Только что окружающее представлялось ей кошмаром, и профессор играл роль хладнокровного ученого-истязателя. Нельзя же быть наивной и воображать, будто яйцеголовые умники не пользуются любой лазейкой, чтобы по заказу, по циркуляру военного ведомства или для проверки своих душегубских замыслов производить опыты, от которых у нормального человека волосы дыбом встают. На то они и ученые, что им никакие законы не писаны. "Но ведь это в кино, - убеждала себя Марсель, - так бывает в кино… а Долорес?! почему она послала меня к черту? три года… - мысли жужжали и бились как мухи о стекло, она сжала пальцами виски, чтоб не сойти с ума. - Я заболела. Инфекция. Было плохо. Я почти ничего не соображала. Мне явился Сатана и стал тащить меня… это был бред, бред. А потом…"
Ветер! вот что было потом!
Ей померещилось - с громовым ревом реактивного истребителя она пронеслась над городом и устремилась в бездонную ночь; далеко внизу вздыхало море, над головой влажно колыхались тучи, ни звезд, ни Луны, только мгла и впереди - зев тоннеля, куда властно влек ее Ветер.
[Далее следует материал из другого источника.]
-- ==== Sys2Proof/Machine/Window.lean ====
section
/-! DEFINITION. The register window: what an address names (R42 to R46, R51 to R56, R65, R325, R334). -/

namespace Sys2Proof.Machine

open Sys2Proof

/-- What a word address of the window names. -/
inductive Place where
  /-- A header word of a page. -/
  | header (b : Blk) (off : Nat)
  /-- A record owner or group word of a table page (R51). -/
  | recWord (b : Blk) (off : Nat)
  /-- A word of a page or record: staged view, or the only view. -/
  | word (b : Blk) (off : Nat)
  /-- The same word of the active image. -/
  | image (b : Blk) (off : Nat)
  /-- A word of the classifier program, by its byte offset, staged or active (R334). -/
  | prog (p : Nat) (off : Nat) (active : Bool)
  /-- The image of a record owner or group word in the active view (R56). -/
  | recImage (b : Blk) (off : Nat)
  /-- A word of the MAP entries of a seat's Callboard page (R460), and its image in the active view. -/
  | map (seat w : Nat)
  | mapImage (seat w : Nat)
  /-- Words of the flat arrays (R44). -/
  | motion (w : Nat)
  | cue (w : Nat)
  | table (w : Nat)
  /-- A reserved offset of a page, and an address outside every page. -/
  | reserved (b : Blk) (off : Nat)
  | nowhere
  deriving DecidableEq, Repr

/-- A page of a table of records. -/
def isTable : Blk → Bool
  | .objPage _ | .outPage _ | .busPage _ | .routePage _ | .inPage _ | .egPage _ => true
  | _ => false

/-- Record `i` of a table page: direct routes and streams through their window (R52, R325). -/
def State.recordOf (s : State) (b : Blk) (i : Nat) : Blk :=
  match b with
  | .objPage n => .obj (8 * n + i)
  | .outPage n => .out (8 * n + i)
  | .busPage n => .bus (8 * n + i)
  | .routePage n => .route (512 * n + 8 * s.fld b Reg.RoutePage.WINDOW_BASE + i)
  | .inPage n => .ingress (64 * n + 8 * s.fld b Reg.Streams.WINDOW_BASE + i)
  | .egPage n => .egress (64 * n + 8 * s.fld b Reg.Streams.WINDOW_BASE + i)
  | b => b

/-- Is a word of the UPDATE page the reader's own (R65)? -/
def updateOwn (off : Nat) : Bool :=
  off = 0x0C || off = 0x10 || off = 0x14 || off = 0x18 || (0x40 ≤ off && off < 0x64)

/-- Where the four words of a time value lie in a page: device time in MEDIACLK (R370), instance time in TIMEA and
TIMEB (R369). -/
def timeWords : Blk → Option Nat
  | .mediaClk => some 0x130
  | .time _ => some 0x124
  | _ => none

/-- Which word of a time value lies at an offset (R348). -/
def timeIndex (b : Blk) (off : Nat) : Option Nat :=
  (timeWords b).bind (fun o => if o ≤ off ∧ off < o + 16 then some ((off - o) / 4) else none)

/-- Does the unit have a field in the word at an offset? -/
def hasWord (b : Blk) (off : Nat) : Bool := b.fields.any (·.off = off) || (timeIndex b off).isSome

/-- What an address names for an accessor speaking for seat `self`; the low two bits are ignored. -/
def State.resolve (s : State) (self addr : Nat) : Place :=
  let a := addr / 4 * 4
  if 0x200000 ≤ a ∧ a < 0x240000 then .motion ((a - 0x200000) / 4)
  else if 0x240000 ≤ a ∧ a < 0x260000 then .cue ((a - 0x240000) / 4)
  else if 0x400000 ≤ a ∧ a < 0x500000 then .table ((a - 0x400000) / 4)
  else
    let off := a % 4096
    match pageAt self (a / 4096) with
    | none => .nowhere
    | some .update =>
      let b := if updateOwn off then Blk.updateBank self else .update
      if off < 0x2C then .header b off
      else if hasWord b off then .word b off
      else
        let b := if updateOwn (off - 0x800) then Blk.updateBank self else .update
        if 0x840 ≤ off ∧ hasWord b (off - 0x800) then .image b (off - 0x800) else .reserved .update off
    | some b =>
      if off < 0x2C then .header b off
      else if isTable b then
        if 0x40 ≤ off ∧ off < 0x50 then .recWord b off
        else if 0x840 ≤ off ∧ off < 0x850 then .recImage b (off - 0x800)
        else if 0x400 ≤ off ∧ off < 0x800 then
          let r := s.recordOf b ((off - 0x400) / 0x80)
          if hasWord r (off % 0x80) then .word r (off % 0x80) else .reserved b off
        else if 0xC00 ≤ off then
          let r := s.recordOf b ((off - 0xC00) / 0x80)
          if hasWord r (off % 0x80) then .image r (off % 0x80) else .reserved b off
        else if off < 0x400 ∧ hasWord b off then .word b off
        else if 0x840 ≤ off ∧ off < 0xC00 ∧ hasWord b (off - 0x800) then .image b (off - 0x800)
        else .reserved b off
      else
        match b with
        | .ethCls p =>
          let w := s.fld b Reg.EthCls.WINDOW * 0x400
          if 0x400 ≤ off ∧ off < 0x800 then .prog p (w + off - 0x400) false
          else if 0xC00 ≤ off then .prog p (w + off - 0xC00) true
          else if off < 0x800 ∧ hasWord b off then .word b off
          else if 0x840 ≤ off ∧ hasWord b (off - 0x800) then .image b (off - 0x800)
          else .reserved b off
        | _ =>
          if off < 0x800 ∧ hasWord b off then .word b off
          else match b with
          | .callSeat q =>
            if 0x400 ≤ off ∧ off < 0x500 then .map q ((off - 0x400) / 4)
            else if 0xC00 ≤ off ∧ off < 0xD00 then .mapImage q ((off - 0xC00) / 4)
            else if 0x840 ≤ off ∧ hasWord b (off - 0x800) then .image b (off - 0x800)
            else .reserved b off
          | _ => if 0x840 ≤ off ∧ hasWord b (off - 0x800) then .image b (off - 0x800)
          else .reserved b off

/-- The record whose owner or group byte `k` (0 to 3) of a record word holds (R51). -/
def State.recByte (s : State) (b : Blk) (off k : Nat) : Blk :=
  s.recordOf b ((off - 0x40) / 4 % 2 * 4 + k)

end Sys2Proof.Machine
end

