-- ==== Sys2Proof/Machine/Crypto.lean ====
section
/-! DEFINITION. The published functions the spec names: SHA-256, HMAC-SHA-256 (R420) and ECDSA over
P-256 (R535). -/

namespace Sys2Proof.Machine

open Sys2Proof

/-- The first 64 primes. -/
def shaPrimes : List Nat := (List.range 312).filter (fun n => 2 ≤ n && (List.range n).all (fun d => d < 2 || n % d ≠ 0))

/-- The largest number whose `e`-th power is at most `x`, below 2^`bits`, bit by bit from the top. -/
def rootFloor (e x bits : Nat) : Nat :=
  (List.range bits).foldl (fun r k => if (r + 2 ^ (bits - 1 - k)) ^ e ≤ x then r + 2 ^ (bits - 1 - k) else r) 0

/-- The first 32 bits of the fraction of the `e`-th root of a prime. -/
def rootFraction (e p : Nat) : Word := BitVec.ofNat 32 (rootFloor e (p * 2 ^ (32 * e)) 40)

/-- The hash value that SHA-256 begins with, from square roots: words A, B, C, D and words E, F, G, H. -/
def shaInit : List Word × List Word :=
  (((shaPrimes.take 4).map (rootFraction 2)), (((shaPrimes.drop 4).take 4).map (rootFraction 2)))

/-- A word turned right by three distances, the results added without carry. -/
def turned (x : Word) (i j k : Nat) : Word := x.rotateRight i ^^^ (x.rotateRight j ^^^ x.rotateRight k)

/-- The 64 rounds of a block. `w` holds the next 16 words of the schedule; `u` and `v` hold words A to D and E to H, each
the newest of its sequence first. -/
def shaRounds : List Nat → List Word → List Word × List Word → List Word × List Word
  | [], _, uv => uv
  | p :: ps, w, (u, v) =>
    let W := fun k => w.getD k 0#32
    let low := (W 1).rotateRight 7 ^^^ ((W 1).rotateRight 18 ^^^ (W 1 >>> 3))
    let high := (W 14).rotateRight 17 ^^^ ((W 14).rotateRight 19 ^^^ (W 14 >>> 10))
    let U := fun k => u.getD k 0#32
    let V := fun k => v.getD k 0#32
    let choice := V 2 ^^^ (V 0 &&& (V 1 ^^^ V 2))
    let most := (U 0 &&& (U 1 ||| U 2)) ||| (U 1 &&& U 2)
    let t := rootFraction 3 p + W 0 + (V 3 + choice + turned (V 0) 6 11 25)
    shaRounds ps (w.drop 1 ++ [W 0 + low + (W 9 + high)])
      ((t + (most + turned (U 0) 2 13 22)) :: u.take 3, (U 3 + t) :: v.take 3)

/-- A block of 16 words enters the hash value. -/
def shaBlock (h : List Word × List Word) (block : List Word) : List Word × List Word :=
  let r := shaRounds shaPrimes block h
  (h.1.zipWith (· + ·) r.1, h.2.zipWith (· + ·) r.2)

/-- A number as big-endian bytes. -/
def beBytes (n v : Nat) : List Byte := (List.range n).map (fun k => BitVec.ofNat 8 (v / 256 ^ (n - 1 - k)))

/-- The number that big-endian bytes spell. -/
def beNat (bs : List Byte) : Nat := bs.foldl (fun a b => a * 256 + b.toNat) 0

/-- Blocks of 16 big-endian words. -/
def shaBlocks : Nat → List Byte → List (List Word)
  | 0, _ => []
  | n + 1, bs => (List.range 16).map (fun k => BitVec.ofNat 32 (beNat ((bs.drop (4 * k)).take 4))) :: shaBlocks n (bs.drop 64)

/-- SHA-256: the message, a one bit, zeros, and the message's length in the last 64 bits of the last block. -/
def sha256 (m : List Byte) : List Byte :=
  let blocks := m.length / 64 + (if m.length % 64 < 56 then 1 else 2)
  let tail := 0x80#8 :: beBytes (64 * blocks - (m.length + 1)) (8 * m.length)
  let h := (shaBlocks blocks (m ++ tail)).foldl shaBlock shaInit
  (h.1 ++ h.2).flatMap (fun w => beBytes 4 w.toNat)

/-- HMAC-SHA-256 with a key of at most 64 bytes (RFC 2104). -/
def hmac (key m : List Byte) : List Byte :=
  let k := key ++ List.replicate (64 - key.length) 0#8
  sha256 (k.map (· ^^^ 0x5C#8) ++ sha256 (k.map (· ^^^ 0x36#8) ++ m))

namespace P256

def p : Nat := 2 ^ 256 - 2 ^ 224 + 2 ^ 192 + 2 ^ 96 - 1
def n : Nat := 0xffffffff00000000ffffffffffffffffbce6faada7179e84f3b9cac2fc632551
def b : Nat := 0x5ac635d8aa3a93e7b3ebbd55769886bc651d06b0cc53b0f63bce3c3e27d2604b
def g : Nat × Nat :=
  (0x6b17d1f2e12c4247f8bce6e563a440f277037d812deb33a0f4a13945d898c296,
   0x4fe342e2fe1a7f9b8ee7eb4a7c0f9e162bce33576b315ececbb6406837bf51f5)

/-- x^e mod m, over the low `k` bits of e. -/
def pow (m x e : Nat) : Nat → Nat
  | 0 => 1
  | k + 1 => let h := pow m (x * x % m) (e / 2) k
             if e % 2 = 1 then x * h % m else h

/-- The inverse modulo a prime. -/
def inv (m x : Nat) : Nat := pow m (x % m) (m - 2) 256

/-- The sum of two points; none is the point at infinity. -/
def add : Option (Nat × Nat) → Option (Nat × Nat) → Option (Nat × Nat)
  | none, q => q
  | q, none => q
  | some (x1, y1), some (x2, y2) =>
    if x1 = x2 ∧ (y1 + y2) % p = 0 then none
    else
      let l := if x1 = x2 then (3 * x1 * x1 + (p - 3)) * inv p (2 * y1) % p
        else (y2 + p - y1) * inv p (x2 + p - x1) % p
      let x3 := (l * l + 2 * p - x1 - x2) % p
      some (x3, (l * (x1 + p - x3) + p - y1) % p)

/-- k times a point, over the low `i` bits of k. -/
def mul (k : Nat) (q : Option (Nat × Nat)) : Nat → Option (Nat × Nat)
  | 0 => none
  | i + 1 => let h := mul (k / 2) (add q q) i
             if k % 2 = 1 then add q h else h

/-- Does a signature verify against a public key and a digest? -/
def verify (x y digest r s : Nat) : Bool :=
  let on := x < p && y < p && (y * y) % p = (x * x * x + (p - 3) * x + b) % p
  let w := inv n s
  on && 0 < r && r < n && 0 < s && s < n &&
    match add (mul (digest * w % n) (some g) 256) (mul (r * w % n) (some (x, y)) 256) with
    | some (x1, _) => x1 % n = r
    | none => false

end P256

end Sys2Proof.Machine
end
Вздрогнув, она поспешно открыла глаза, и гул надвигающейся смерти оборвался; она находилась в светлой палате, в недоброй тишине, под пристальным взглядом профессора. Здесь все замерло, застыло, лишь мигали зеленые цифры отсчета времени на панели видеомагнитофона.
- Что же - я умерла?
- Да, Марсель.
- И меня…
Сердце Марсель заколотилось, ладони взмокли, и холодные мурашки поползли по коже, взбираясь по ногам, по животу; это проснулось и начало подбираться к сердцу старинное, ребяческое, не раз ею укрощенное, но не сдавшееся видение морга и вскрытия на анатомическом столе. Она видела - и не однажды - фильмы, где показывали морг, мертвецов и равнодушно-спокойных врачей; она до боли явственно представляла, что лежит на гладком зеркальном металле, все видит, все чувствует, но не может шевельнуться; ей зачесывают волосы вперед и коротким ножом рассекают кожу на голове - нож тупо скребет по черепу, - сдирают скальп, пилят голову круглой электрической пилой, и пила с визгом врезается в мозг… нож проходит по груди, оставляя длинную зияющую рану, режет ребра, она кричит, но ее никто не слышит, а резиновые пальцы деловито трогают сердце, лезут под горло, норовя задавить ее крик… дальше было еще хуже. Видение приходило к ней то перед сном, то во сне, она просыпалась, отбиваясь от кого-то, в слезах бежала к близким, пытаясь что-то сказать сбивчивой скороговоркой, и успокаивалась под ласковые утешения, но видение было на редкость устойчиво - стоило расслабиться, как оно невинным шепотком звало к себе - "А что если подумать о том, как лежится в гробу? почему бы не подумать об этом? ты только представь себе…" - и кто-нибудь, па или ма, вели ее к психологу, который на первый взгляд был не лучше видения, потому что, улыбаясь, предлагал поиграть с другими детьми в смерть, в морг и в похороны, ссылаясь на то, что в Мексике есть веселый праздник - День Мертвецов, там запросто беседуют с покойниками, смеются над курносой, и неизбежная в будущем неприятность кажется не такой уж страшной. Этот неотвратимый пустяк сильно не нравился Марсель, хотя, честно сказать, игры стирали осадок видения. Но… как это противно - лежать без движения и видеть, слышать…
- …меня вскрывали?
- Да.
И сразу ей стало легче. Видение не сбылось. "Я последняя дура, - ликуя и стыдясь думала Марсель. - Живой, здоровой - и такое воображать! ну, миленькая, ты даешь…"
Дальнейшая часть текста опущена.